Vol. 7, No. 33 Week of August 18, 2002

Battered investors find comfort, reward in Canadian income trusts

Trusts notch total returns of 9.7 percent for first 7 months of 2002, with 5 largest conventional producers yielding up to 18 percent; market cap now at C$9 billion

Gary Park

PNA Canadian Correspondent

In a year of evaporating fortunes and retirement hopes, Canadian investors have found at least one haven of hope — energy income trusts. Close to 20 publicly traded trust companies are producing almost 200,000 barrels per day of crude oil and natural gas liquids and 800 million cubic feet per day of natural gas, or 10 percent of Canada’s total crude/NGLs production and 5 percent of its gas. Their combined market capitalization is now estimated at C$9 billion, compared with C$665 million in 1995.

More importantly, in these days of stock market turmoil, they have easily outperformed more traditional investments.

The Scotia Capital Oil and Gas Royalty Trust index recorded 9.7 percent in total returns, including distributions to unit holders, over the first seven months of 2002, following a 40 percent annual return in 1999 and 2000.

Stack that up against declines of 15 percent on the Standard & Poor’s/Toronto Stock Exchange, 17.1 percent on the Dow Jones Industrial Average and 24.7 percent on the S&P 500.

Operate much like producers

Having been around for about 15 years, the trusts operate much like conventional producers — buying and selling properties, producing oil and gas and selling their output.

But they diverge in significant ways from the traditional oil patch path, where growth is the major objective.

Instead of setting out to create value for investors by finding new reserves, trusts exist to deplete reserves and are often managed by external teams who look to maximize cash flow by crunching costs and limiting risks.

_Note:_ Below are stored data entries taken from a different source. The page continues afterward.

@[simp] theorem kept_issueUnit (w : IWord) (e : Seat) (s : State) : kept (issueUnit w e s) = kept s := by
  unfold issueUnit
  repeat' first
    | (simp; done)
    | (dsimp only [outOr_next, run_done_state, run_wait_state, run_ends_state, fetch_bytes_state, fetch_wait_state, fetch_ends_state, pg_got_or, pg_none_or, pg_wait_or, touch_ready_or, touch_wait_or, touch_ends_or, restore_done_or, restore_bad_or, restore_none_or, restore_wait_or, served_done_state, served_wait_state, shape_run_state, shape_ends_state, shape_wait_state])
    | (split <;> (try (have hk := kept_done ‹_ = Run.done _›; simp at hk)) <;> (try (have hk := kept_rwait ‹_ = Run.wait _›; simp at hk)) <;> (try (have hk := kept_rends ‹_ = Run.ends _ _›; simp at hk)))
    | (refine kept_runRow _ _ _ _ _ _ ?_; (intro o t))
    | (refine kept_runOp _ _ _ _ _ ?_; (intro o t))
    | (refine kept_checks _ _ _ _ ?_)
    | (refine kept_withPartner _ _ _ _ _ ?_)
    | (refine kept_runAll _ ?_ _ _; (intro t a))
    | (refine kept_ctlWrite _ _ _ _ ?_; (intro t))
    | (refine (kept_foldl _ ?_ _ _).trans ?_; (intro t a))
    | (simp_all; done)

@[simp] theorem kept_execMatmul (sp : Fin 48) (w : IWord) (s : State) : kept ((outOr s (execMatmul sp w s))) = kept s := by
  unfold execMatmul; simp

@[simp] theorem kept_execConv (sp : Fin 48) (w : IWord) (s : State) : kept ((outOr s (execConv sp w s))) = kept s := by
  unfold execConv; simp

@[simp] theorem kept_execLoad (sp : Fin 48) (w : IWord) (s : State) : kept ((outOr s (execLoad sp w s))) = kept s := by
  unfold execLoad; simp

@[simp] theorem kept_execStore (sp : Fin 48) (w : IWord) (s : State) : kept ((outOr s (execStore sp w s))) = kept s := by
  unfold execStore; simp

@[simp] theorem kept_execDrain (sp : Fin 48) (w : IWord) (s : State) : kept ((outOr s (execDrain sp w s))) = kept s := by
  unfold execDrain; simp

@[simp] theorem kept_execRequant (sp : Fin 48) (w : IWord) (s : State) : kept ((outOr s (execRequant sp w s))) = kept s := by
  unfold execRequant; simp

@[simp] theorem kept_execVld (sp : Fin 48) (w : IWord) (s : State) : kept ((outOr s (execVld sp w s))) = kept s := by
  unfold execVld; simp

@[simp] theorem kept_execVst (sp : Fin 48) (w : IWord) (s : State) : kept ((outOr s (execVst sp w s))) = kept s := by
  unfold execVst; simp

@[simp] theorem kept_execAdd (sp : Fin 48) (w : IWord) (s : State) : kept ((outOr s (execAdd sp w s))) = kept s := by
  unfold execAdd; simp

@[simp] theorem kept_execSub (sp : Fin 48) (w : IWord) (s : State) : kept ((outOr s (execSub sp w s))) = kept s := by
  unfold execSub; simp

@[simp] theorem kept_execMul (sp : Fin 48) (w : IWord) (s : State) : kept ((outOr s (execMul sp w s))) = kept s := by
  unfold execMul; simp

@[simp] theorem kept_execFma (sp : Fin 48) (w : IWord) (s : State) : kept ((outOr s (execFma sp w s))) = kept s := by
  unfold execFma; simp

@[simp] theorem kept_execMax (sp : Fin 48) (w : IWord) (s : State) : kept ((outOr s (execMax sp w s))) = kept s := by
  unfold execMax; simp

@[simp] theorem kept_execMin (sp : Fin 48) (w : IWord) (s : State) : kept ((outOr s (execMin sp w s))) = kept s := by
  unfold execMin; simp

@[simp] theorem kept_execAbs (sp : Fin 48) (w : IWord) (s : State) : kept ((outOr s (execAbs sp w s))) = kept s := by
  unfold execAbs; simp

@[simp] theorem kept_execNeg (sp : Fin 48) (w : IWord) (s : State) : kept ((outOr s (execNeg sp w s))) = kept s := by
  unfold execNeg; simp

@[simp] theorem kept_execRelu (sp : Fin 48) (w : IWord) (s : State) : kept ((outOr s (execRelu sp w s))) = kept s := by
  unfold execRelu; simp

@[simp] theorem kept_execClamp (sp : Fin 48) (w : IWord) (s : State) : kept ((outOr s (execClamp sp w s))) = kept s := by
  unfold execClamp; simp

@[simp] theorem kept_execSelect (sp : Fin 48) (w : IWord) (s : State) : kept ((outOr s (execSelect sp w s))) = kept s := by
  unfold execSelect; simp

@[simp] theorem kept_execCvt (sp : Fin 48) (w : IWord) (s : State) : kept ((outOr s (execCvt sp w s))) = kept s := by
  unfold execCvt; simp

@[simp] theorem kept_execQcvt (sp : Fin 48) (w : IWord) (s : State) : kept ((outOr s (execQcvt sp w s))) = kept s := by
  unfold execQcvt; simp

@[simp] theorem kept_execDeq (sp : Fin 48) (w : IWord) (s : State) : kept ((outOr s (execDeq sp w s))) = kept s := by
  unfold execDeq; simp

@[simp] theorem kept_execRecip (sp : Fin 48) (w : IWord) (s : State) : kept ((outOr s (execRecip sp w s))) = kept s := by
  unfold execRecip; simp

@[simp] theorem kept_execSqrt (sp : Fin 48) (w : IWord) (s : State) : kept ((outOr s (execSqrt sp w s))) = kept s := by
  unfold execSqrt; simp

@[simp] theorem kept_execRsqrt (sp : Fin 48) (w : IWord) (s : State) : kept ((outOr s (execRsqrt sp w s))) = kept s := by
  unfold execRsqrt; simp

@[simp] theorem kept_execExp2 (sp : Fin 48) (w : IWord) (s : State) : kept ((outOr s (execExp2 sp w s))) = kept s := by
  unfold execExp2; simp

@[simp] theorem kept_execLog2 (sp : Fin 48) (w : IWord) (s : State) : kept ((outOr s (execLog2 sp w s))) = kept s := by
  unfold execLog2; simp

@[simp] theorem kept_execExp (sp : Fin 48) (w : IWord) (s : State) : kept ((outOr s (execExp sp w s))) = kept s := by
  unfold execExp; simp

@[simp] theorem kept_execSigmoid (sp : Fin 48) (w : IWord) (s : State) : kept ((outOr s (execSigmoid sp w s))) = kept s := by
  unfold execSigmoid; simp

@[simp] theorem kept_execTanh (sp : Fin 48) (w : IWord) (s : State) : kept ((outOr s (execTanh sp w s))) = kept s := by
  unfold execTanh; simp

@[simp] theorem kept_execSilu (sp : Fin 48) (w : IWord) (s : State) : kept ((outOr s (execSilu sp w s))) = kept s := by
  unfold execSilu; simp

@[simp] theorem kept_execGelu (sp : Fin 48) (w : IWord) (s : State) : kept ((outOr s (execGelu sp w s))) = kept s := by
  unfold execGelu; simp

@[simp] theorem kept_execRedsum (sp : Fin 48) (w : IWord) (s : State) : kept ((outOr s (execRedsum sp w s))) = kept s := by
  unfold execRedsum; simp

@[simp] theorem kept_execRedmax (sp : Fin 48) (w : IWord) (s : State) : kept ((outOr s (execRedmax sp w s))) = kept s := by
  unfold execRedmax; simp

@[simp] theorem kept_execSoftmax (sp : Fin 48) (w : IWord) (s : State) : kept ((outOr s (execSoftmax sp w s))) = kept s := by
  unfold execSoftmax; simp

Verne Johnson, senior vice president at Enerplus Resources Corp., part of a group which manages over C$2 billion in assets, said that as the Western Canada Sedimentary Basin has matured to the point where major new fields are tougher to find there are assets that are better run by asset managers than those focused on growth through the drill bit.

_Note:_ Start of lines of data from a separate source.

@[simp] theorem kept_releaseTxns (s : State) (a0 : Nat) : kept (releaseTxns s a0) = kept s := by
  fun_induction releaseTxns <;> simp_all

@[simp] theorem kept_noteRefusals (s : State) : kept (noteRefusals s) = kept s := by
  unfold noteRefusals
  repeat' first
    | (simp; done)
    | dsimp only
    | split
    | refine (kept_foldl _ (fun t a => ?_) _ _).trans ?_

@[simp] theorem kept_settleTxns (s : State) : kept (settleTxns s) = kept s := by
  unfold settleTxns; simp

@[simp] theorem kept_expireTxns (s : State) (p : Txn → Bool) : kept (expireTxns s p) = kept s := by
  unfold expireTxns; simp

@[simp] theorem kept_execTransactionTimeout (op : Nat) (s : State) : kept ((outOr s (execTransactionTimeout op s))) = kept s := by
  unfold execTransactionTimeout; simp

@[simp] theorem kept_modQuery (s : State) (op : Nat) (f : Query → Query) : kept (modQuery s op f) = kept s := by
  unfold modQuery; simp

@[simp] theorem kept_dropQuery (s : State) (op : Nat) : kept (dropQuery s op) = kept s := by
  unfold dropQuery; simp

@[simp] theorem kept_startQuery (s : State) (q : Query) : kept (startQuery s q) = kept s := by
  unfold startQuery; simp

@[simp] theorem kept_answerQuery (s : State) (q : Query) : kept (answerQuery s q) = kept s := by
  unfold answerQuery
  repeat' split
  all_goals simp

@[simp] theorem kept_replyShard (s : State) (q : Query) (r : ShardFrom) (status : Nat) : kept (replyShard s q r status) = kept s := by
  unfold replyShard; simp

@[simp] theorem kept_answerScan (s : State) (q : Query) (c : Scan) : kept (answerScan s q c) = kept s := by
  unfold answerScan
  dsimp only
  repeat' split
  all_goals simp

@[simp] theorem kept_concludeQuery (s : State) (op : Nat) : kept (concludeQuery s op) = kept s := by
  unfold concludeQuery
  repeat' split
  all_goals simp

@[simp] theorem kept_concludeAll (s : State) : kept (concludeAll s) = kept s := by
  unfold concludeAll; simp

@[simp] theorem kept_endLocal (s : State) (op status result : Nat) : kept (endLocal s op status result) = kept s := by
  unfold endLocal; simp

@[simp] theorem kept_afterScan (s : State) (op : Nat) : kept (afterScan s op) = kept s := by
  unfold afterScan
  dsimp only
  repeat' split
  all_goals simp

@[simp] theorem kept_haltQuery (s : State) (op : Nat) :
    kept (haltQuery s op) = kept s := by
  unfold haltQuery
  repeat' split
  all_goals simp

@[simp] theorem kept_endSlot (s : State) (jid status i : Nat) : kept (endSlot s jid status i) = kept s := by
  unfold endSlot; simp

He views trusts as a natural progression for investors who have grown weary of a high risk business “that undeniably destroys equity from time to time.”

For investors, there is great appeal in knowing that the trust’s cash flow comes to them as monthly or quarterly distributions.

Current sector leaders

The current sector leaders are Enerplus Resources Fund with 51,500 barrels of oil equivalent per day, Canadian Oil Sands Trust 47,700 bpd (all of it from the Syncrude Canada Ltd. oil sands operation) and ARC Energy Trust at 42,800 boepd.

The five largest conventional producing trusts currently yield between 12 percent and 18 percent, according to Calgary-based Sayer Securities Ltd., while Scotia Capital has forecast average cash yields of 14.2 percent this year, based on moderate average prices of US$21 per barrel for oil and US$2.75 per thousand cubic feet for gas.

Brian Ector, an analyst with Scotia Capital Equity Research, told a strategic options conference in June that trusts are a new “investment class,” shouldering aside the intermediate E&Ps that were previously their most serious rival.

As they have gained in recognition, trusts have also grown in their ability to attract capital, as illustrated by the C$1.33 billion they raised in 2001, far outstripping the C$117 million by conventional E&Ps, and another C$520 million in the first half of 2002, a slight drop from last year’s C$630 million.

U.S. counterparts not the same thing

Ector said there is a clear distinction between Canadian trusts, which are actively managed, and their U.S. counterparts, referred to as master limited partnerships, which he described as “blow-downs” of production from their oil and gas properties.

The latest addition to the income ranks occurred July 18 when Acclaim Energy Trust announced a C$384 million (US$250 million) deal to acquire the bulk of mature producing properties from Ketch Energy Ltd., leaving Ketch to spin off its exploration assets and form a small producer, starting at 1,700 boepd.

Acclaim President Jack Lee said the transaction will lift his company’s producing portfolio to 16,100 boepd from 10,700 boepd, making Acclaim the seventh-largest income trust in Canada.

In the process, Acclaim’s market capitalization will grow to more than C$400 million from C$155 million.

Calgary-based investment firm Peters & Co. has forecast for 2002 that the Canadian trust group will trade at 7.1 times cash flow against 3.8 times for intermediate producers and 4.1 times for juniors.

Also junior players

Typical of the new breed of junior player in the Canadian oil patch is Storm Energy Corp., which grew in four years to 13,000 bpd from 1,500 bpd, but rather that pursue growth for its own sake and risk declining production it has opted to ask shareholders this month to approve a royalty trust spinoff producing about 8,500 boepd.

Storm President and Chief Executive Officer Matthew Brister said his company can get a higher valuation for its assets in an income trust, while starting over with an E&P company with 4,000 bpd of production, allowing management to target a doubling of output.

Wilf Gobert, an analyst with brokerage Peters & Co., told a Canadian Association of Petroleum Producers investment symposium in July that Storm is “avoiding what has become a burial ground for companies — trying to grow through the production threshold” of 15,000 to 20,000 barrels of oil equivalent per day.

The path to the ranks of income trusts starts with small and junior producers — a breeding ground analysts say is quickly re-emerging from the disposal of non-core assets by companies involved in the tidal wave of mergers and acquisitions that has swamped the Canadian oil patch.

Rob Jennings, president and chief executive officer of Jennings Capital, said that with 72 percent of the Canadian industry’s total market cap now consisting of companies smaller than C$100 million “there is competition for investor attention. The retail investor is basically looking at the royalty trust for income.”

Enticed by the prospects of enhancing shareholder value, other industry-related sectors are also joining the trend.

Parkland Industries Ltd., with annual operating revenues of about C$500 million from retailing and wholesaling transportation fuel and running a small Alberta refinery, transformed itself last month into an income fund.

In May, Canadian Crude Separators Inc. became the first Canadian service and supply company to reorganize as a trust. It was quickly followed by Wellco Inc. and Trinidad Drilling Ltd. , despite some concern among analysts that the sector does not have the predictable cash flow or stability associated with trusts.